Source material –
-- ==== Sys2Proof/Machine/Route.lean ====
section
/-! DEFINITION. Sending on the fabric (02/R33, R37 to R48): packets and their end-to-end tag, the route table, the
choice of the first hop, the port queues with their credits, and the requests kept until they are answered. -/

namespace Sys2Proof.Machine

/-! ## Packets -/

/-- The status codes of 02/R39, and the sender's own TIMEOUT (02/R45). -/
def stOK : Nat := 0
def stDENIED : Nat := 1
def stUNROUTABLE : Nat := 2
def stDATALOST : Nat := 3
def stUNSUPPORTED : Nat := 4
def stNOTREADY : Nat := 5
def stTIMEOUT : Nat := 256

/-- One bit of the CRC-64 of 02/R44, bits taken least significant first. -/
def crcBit (crc bit : Nat) : Nat :=
  if (crc % 2 + bit) % 2 = 1 then crc / 2 ^^^ 0xC96C5795D7870F42 else crc / 2
/-- n bits of a number taken into the tag. -/
def crcBits (x : Nat) : Nat → Nat → Nat
  | 0, crc => crc
  | n + 1, crc => crcBit (crcBits x n crc) (bitsAt x n 1)
/-- Bytes taken into the tag in address order. -/
def crcBytes (crc : Nat) : List Byte → Nat
  | [] => crc
  | b :: l => crcBytes (crcBits b.toNat 8 crc) l

/-- ETAG (02/R44) over DST, ADDR, LEN, BMASK and the payload. -/
def etagOf (k : Packet) : Nat :=
  let c0 := crcBits k.dst 16 0xFFFFFFFFFFFFFFFF
  let c1 := crcBits k.addr 52 c0
  let c2 := crcBits k.len 4 c1
  let c3 := crcBits k.bmask 32 c2
  crcBytes c3 k.data ^^^ 0xFFFFFFFFFFFFFFFF

/-- The packet with its tag. -/
def sealPkt (k : Packet) : Packet := { k with etag := etagOf k }

/-- The byte mask that says every byte. -/
def allBytes : Nat := 0xFFFFFFFF

/-- The header flit of a packet, each field at its bits (02/R37). -/
def headerFlit (k : Packet) : Nat :=
  k.dst * 2 ^ 240 + k.src * 2 ^ 224 + k.typ * 2 ^ 216 + k.cls * 2 ^ 214 + k.len * 2 ^ 210 + (if k.hot then 2 ^ 209 else 0) +
  (if k.rsv then 2 ^ 208 else 0) + k.tag * 2 ^ 184 + k.addr * 2 ^ 132 + k.ctx * 2 ^ 120 + k.bmask * 2 ^ 88 + k.aux * 2 ^ 64 + k.etag
/-- The packet that a header flit and the bytes of its data flits stand for (02/R37). -/
def readHeader (h : Nat) (data : List Byte) : Packet :=
  { dst := bitsAt h 240 16, src := bitsAt h 224 16, typ := bitsAt h 216 8, cls := bitsAt h 214 2, len := bitsAt h 210 4
    hot := bitsAt h 209 1 == 1, rsv := bitsAt h 208 1 == 1, tag := bitsAt h 184 24, addr := bitsAt h 132 52, ctx := bitsAt h 120 12
    bmask := bitsAt h 88 32, aux := bitsAt h 64 24, etag := bitsAt h 0 64, data := data }

/-- This device's node id (02/R57). -/
def State.node (s : State) : Nat := fld s.sys.nodeid 0 16

/-- The response types of 02/R38. -/
def isResponse (typ : Nat) : Bool := typ == 0x02 || typ == 0x04 || typ == 0x06 || typ == 0x07 || typ == 0x11

/-- The virtual channel of a packet (02/R41). -/
def vcOf (k : Packet) : Nat := if isResponse k.typ then 1 else if k.cls = 1 then 2 else if k.cls = 2 then 3 else 0

/-- Zero bytes. -/
def zeros (n : Nat) : List Byte := List.replicate n 0#8

/-- A response to a request: its TAG, SRC and DST exchanged, in its class (02/R38). The rule names no other header field of a
response: ADDR and CTX are the request's and H is 0 (DESIGN CHOICE, log entry 101). -/
def State.responseTo (s : State) (k : Packet) (typ status : Nat) (len : Nat) (data : List Byte) : Packet :=
  sealPkt { dst := k.src, src := s.node, typ := typ, cls := k.cls, len := len, hot := false, rsv := false, tag := k.tag,
            addr := k.addr, ctx := k.ctx, bmask := allBytes, aux := status, etag := 0, data := data }

/-! ## Port queues and credits (02/R41, R42) -/

/-- Packets of a queue that may leave: each channel sends in order and stops at its first packet without credit. A credit stands
for one flit, so a packet needs one for its header and one for each data flit (DESIGN CHOICE, log entry 102). -/
def pumpGo (credits : List Nat) (stopped : List Nat) : List (Nat × Packet) → List Nat × List Packet × List (Nat × Packet)
  | [] => (credits, [], [])
  | (vc, k) :: q =>
    if stopped.contains vc || decide (nth credits vc < 1 + k.len) then
      let r := pumpGo credits (vc :: stopped) q
      (r.1, r.2.1, (vc, k) :: r.2.2)
    else
      let r := pumpGo (bump credits vc (· - (1 + k.len))) stopped q
      (r.1, k :: r.2.1, r.2.2)

/-- A packet that has entered a bolt by one of its ports (02/R34). -/
def Bolt.enter (b : Bolt) (now ingress : Nat) (k : Packet) : Bolt :=
  { b with seq := b.seq + 1, held := b.held ++ [{ seq := b.seq, ingress := ingress, vc := vcOf k, pkt := k, since := now, via := none }] }
/-- A packet that has left a port enters the bolt that the port's cable goes to, where that bolt stands in the state (02/R34). -/
def State.intoBolts (s : State) (p : Nat) (k : Packet) : List Bolt :=
  s.fabric.bolts.map fun b => match b.cables.find? fun c => c.1 == p with | some c => b.enter s.time.ns c.2 k | none => b

/-- A port sends what its credits allow. -/
def State.pump (s : State) (p : Nat) : State :=
  let port := s.port p
  let r := pumpGo port.credits [] port.queue
  let s1 := s.editPort p fun x => { x with credits := r.1, queue := r.2.2 }
  r.2.1.foldl (fun s k => { s with fabric := { s.fabric with sent := s.fabric.sent ++ [(p, k)], bolts := s.intoBolts p k } }) s1

/-- A packet put on a port. -/
def State.enqueue (s : State) (p : Nat) (k : Packet) : State :=
  (s.editPort p fun x => { x with queue := x.queue ++ [(vcOf k, k)] }).pump p

/-- Flits queued locally on a port. -/
def Port.flits (p : Port) : Nat := (p.queue.map fun x => 1 + x.2.len).sum

/-! ## Routing (02/R43) -/

/-- The ports the route table gives for a node; none while FPRTAB is not valid. -/
def State.routeMask (s : State) (dst : Nat) : Nat :=
  if fld s.sys.fprtab 0 1 = 0 then 0
  else s.physNat (fld s.sys.fprtab 16 36 * 65536 + 8 * dst) 8 % 2 ^ 48

/-- The candidate ports: in the route entry and trained. -/
def State.candidates (s : State) (dst : Nat) : List Nat :=
  let m := s.routeMask dst &&& s.sys.fpstat.toNat
  (List.range Config.ports).filter fun p => bitsAt m p 1 == 1

/-- The cost of a port toward a node: the reported depth plus the local flits divided by 8. -/
def State.portCost (s : State) (dst p : Nat) : Nat :=
  let port := s.port p
  ((port.depths.find? fun d => d.1 == dst).map (·.2)).getD 0 + port.flits / 8

/-- The candidate of least cost; the lowest number on a tie. -/
def leastCost (cost : Nat → Nat) : List Nat → Option Nat
  | [] => none
  | p :: l =>
    match leastCost cost l with
    | none => some p
    | some q => if cost q < cost p then some q else some p

/-- The port of the first hop (02/R43). A LOSSY write goes out on the port of an earlier one to its line still
queued. -/
def State.firstHop (s : State) (k : Packet) : Option Nat :=
  let held := if k.cls = 1 then
      s.fabric.ports.find? fun p => p.queue.any fun x => x.1 == 2 && x.2.dst == k.dst && x.2.addr / 128 == k.addr / 128
    else none
  match held with
  | some p => some p.num
  | none => leastCost (s.portCost k.dst) (s.candidates k.dst)

/-- A response sent: on a chosen port; where no candidate exists, or when the request was addressed by port, on the
port its request arrived on (02/R33, R43). -/
def State.sendResponse (s : State) (port : Nat) (byPort : Bool) (k : Packet) : State :=
  if byPort then s.enqueue port k else s.enqueue ((s.firstHop k).getD port) k

/-! ## Requests (02/R45, R48) -/

/-- The least number of a list of candidates that is not taken. -/
def freeTagGo (used : Nat → Bool) : Nat → Nat → Nat
  | 0, n => n
  | k + 1, n => if used n then freeTagGo used k (n + 1) else n

/-- TAGs of a source toward one node (02/R37). -/
def tagSpace : Nat := 2 ^ 24

/-- The least number that no request toward a node has, as its key or its TAG, and that does not rest; at or above `tagSpace` no
TAG is free (02/R45) (one point DESIGN CHOICE, log entry 68). -/
def State.freeTag (s : State) (dst : Nat) : Nat :=
  let used : Nat → Bool := fun n =>
    s.fabric.reqs.any (fun r => r.dst == dst && (r.tag == n || r.pkt.tag == n)) ||
    s.fabric.tags.any (fun t => t.1 == dst && t.2.1 == n && decide (s.time.ns < t.2.2))
  freeTagGo used (2 * s.fabric.reqs.length + s.fabric.tags.length) 0

/-- The request with a TAG: one that found none free takes one as soon as there is one; `none` while it has to wait (02/R45). -/
def State.tagged (s : State) (r : Req) : Option Req :=
  if r.pkt.tag < tagSpace then some r
  else
    let w := s.freeTag r.dst
    if w < tagSpace then some { r with pkt := sealPkt { r.pkt with tag := w } } else none

/-- A packet raises an acknowledgement counter: RELIABLE WRITE, ATOMIC and CREDIT (02/R48). -/
def counted (k : Packet) : Bool := k.cls == 0 && (k.typ == 0x03 || k.typ == 0x05 || k.typ == 0x08)

/-- A packet is not sent while an earlier one is unanswered: a WRITE or ATOMIC behind any RELIABLE request to the same line and
node (02/R43); a READ behind a READ, WRITE or ATOMIC, so that a thread's reads of one location keep their order and see its own
writes (11/R246) (one point DEDUCED, log entry 62). -/
def waitsBehind (k earlier : Packet) : Bool :=
  k.dst == earlier.dst && k.addr / 128 == earlier.addr / 128 &&
  (k.typ == 0x03 || k.typ == 0x05 || (k.typ == 0x01 && (earlier.typ == 0x01 || earlier.typ == 0x03 || earlier.typ == 0x05)))
/-- An earlier request holds a packet back. -/
def State.lineWaits (s : State) (k : Packet) : Bool := s.fabric.reqs.any fun r => waitsBehind k r.pkt

/-- A count kept by key changed; a count of zero is not kept. -/
def countBy (l : List (Nat × Nat)) (key : Nat) (f : Nat → Nat) : List (Nat × Nat) :=
  let n := f (((l.find? fun x => x.1 == key).map (·.2)).getD 0)
  if n = 0 then dropBy (fun x => x.1 == key) l else putBy (fun x => x.1 == key) (key, n) l

/-- The counter a request stands in: its group's, or the core's counter for the context (02/R48). -/
def State.ackStep (s : State) (why : ReqFor) (f : Nat → Nat) : State :=
  match why with
  | .record _ | .word _ => s
  | .store tm g => s.editGroup tm g fun x => { x with ack := f x.ack }
  | .wbGroup tm g _ _ _ => s.editGroup tm g fun x => { x with ack := f x.ack }
  | .wbCtx core ctx _ => s.editCore core fun c => { c with ctxAck := countBy c.ctxAck ctx f }
  | .op i =>
    match s.ops.find? fun o => o.id == i with
    | none => s
    | some o =>
      let t := s.thread o.tid
      s.editGroup t.team (groupIndex (s.team t.team) t.id.slot) fun x => { x with ack := f x.ack }
  | .cmd i =>
    match s.cmds.find? fun c => c.id == i with
    | none => s
    | some c => s.editGroup c.team c.group fun x => { x with ack := f x.ack }
  | .credit i =>
    match s.cmds.find? fun c => c.id == i with
    | none => s
    | some c => s.editGroup c.team c.group fun x => { x with ack := f x.ack }

/-- A request cannot be sent at all: the device has no node id, or no port reaches the node (02/R33, R43). -/
def State.unroutable (s : State) (k : Packet) : Bool := s.node == 0xFFFF || (s.firstHop k).isNone

/-- A request sent: at its first sending its counter rises as its packet is put on its port. One without a TAG, or of a device
without a node id, is not sent (02/R33, R45, R48) (one point DESIGN CHOICE, log entry 15). -/
def State.transmit (s : State) (r0 : Req) : State :=
  match if s.node = 0xFFFF then none else s.firstHop r0.pkt, s.tagged r0 with
  | none, _ | _, none => s
  | some p, some r =>
    let r' : Req := { r with sentAt := s.time.ns, sends := r.sends + 1 }
    let reqs := putBy (fun x => x.dst == r.dst && x.tag == r.tag) r' s.fabric.reqs
    let s1 := { s with fabric := { s.fabric with reqs := reqs } }
    let s2 := if r.sends = 0 && counted r.pkt then s1.ackStep r.why (· + 1) else s1
    s2.enqueue p r.pkt

/-- A RELIABLE request begun: it gets a TAG and is sent, or waits behind an earlier one to its line. `false` when it
completes at once as UNROUTABLE (02/R33, R43): the device has no node id or no port reaches the node. -/
def State.request (s : State) (k : Packet) (why : ReqFor) : State × Bool × Nat :=
  if s.unroutable k then (s, false, 0)
  else
    let tag := s.freeTag k.dst
    let k' := sealPkt { k with src := s.node, tag := tag }
    let r : Req := { dst := k.dst, tag := tag, pkt := k', sentAt := s.time.ns, sends := 0, why := why }
    if s.lineWaits k || decide (tagSpace ≤ tag) then ({ s with fabric := { s.fabric with reqs := s.fabric.reqs ++ [r] } }, true, tag)
    else (s.transmit r, true, tag)

/-- Requests that waited behind an answered one are sent when their line is free; `l` is scanned in order. -/
def State.kick (s : State) : List Req → State
  | [] => s
  | r :: l =>
    let ahead := s.fabric.reqs.takeWhile fun x => !(x.dst == r.dst && x.tag == r.tag)
    if r.sends = 0 && !(ahead.any fun x => waitsBehind r.pkt x.pkt)
    then State.kick (s.transmit r) l else State.kick s l

/-- An unsent or unanswered request stands in a group's or a context's counter. -/
def State.unsent (s : State) (f : ReqFor → Bool) : Bool := s.fabric.reqs.any fun r => r.sends == 0 && f r.why

/-- A LOSSY write sent: never answered, never counted (02/R48); not sent by a device without a node id (02/R33). -/
def State.sendLossy (s : State) (k : Packet) : State :=
  if s.node = 0xFFFF then s
  else
    match s.firstHop k with
    | none => s
    | some p => s.enqueue p (sealPkt { k with src := s.node })

/-! ## Packets the device makes -/

/-- A WRITE of up to 256 bytes (02/R38). -/
def writePkt (dst addr ctx bmask : Nat) (hot : Bool) (data : List Byte) : Packet :=
  { dst := dst, src := 0, typ := 0x03, cls := 0, len := (data.length + 31) / 32, hot := hot, rsv := false, tag := 0
    addr := addr, ctx := ctx, bmask := bmask, aux := 0, etag := 0, data := data }

/-- A WRITE of a few bytes within one flit's 32 bytes: the flit at its aligned address with a byte mask. -/
def smallWrite (dst pa ctx : Nat) (hot : Bool) (l : List Byte) : Packet :=
  writePkt dst (pa / 32 * 32) ctx (maskBits (pa % 32) l.length) hot
    (leBytes 32 (leNat l * 2 ^ (8 * (pa % 32))))

/-- A READ of `flits` flits (02/R38). -/
def readPkt (dst addr ctx flits : Nat) (hot : Bool) : Packet :=
  { dst := dst, src := 0, typ := 0x01, cls := 0, len := 0, hot := hot, rsv := false, tag := 0, addr := addr, ctx := ctx
    bmask := allBytes, aux := flits, etag := 0, data := [] }

/-- An ATOMIC of one element (17/R375). -/
def atomicPkt (dst addr ctx : Nat) (hot red : Bool) (op : AtOp) (ty : Tag) (b c : Nat) : Packet :=
  { dst := dst, src := 0, typ := 0x05, cls := 0, len := 1, hot := hot, rsv := false, tag := 0, addr := addr, ctx := ctx
    bmask := allBytes, aux := op.code + 8 * ty.code + (if red then 128 else 0), etag := 0
    data := leBytes 8 b ++ leBytes 8 (if op = .cas then c else 0) ++ zeros 16 }

/-- A CREDIT (02/R38). -/
def creditPkt (dst addr ctx bytes : Nat) (hot : Bool := false) : Packet :=
  { dst := dst, src := 0, typ := 0x08, cls := 0, len := 0, hot := hot, rsv := false, tag := 0, addr := addr, ctx := ctx
    bmask := allBytes, aux := bytes, etag := 0, data := [] }

end Sys2Proof.Machine
end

Problem details –
Using the listing above, show each line holding the string "stopped".

Your solution –
def pumpGo (credits : List Nat) (stopped : List Nat) : List (Nat × Packet) → List Nat × List Packet × List (Nat × Packet)
    if stopped.contains vc || decide (nth credits vc < 1 + k.len) then
      let r := pumpGo credits (vc :: stopped) q
      let r := pumpGo (bump credits vc (· - (1 + k.len))) stopped q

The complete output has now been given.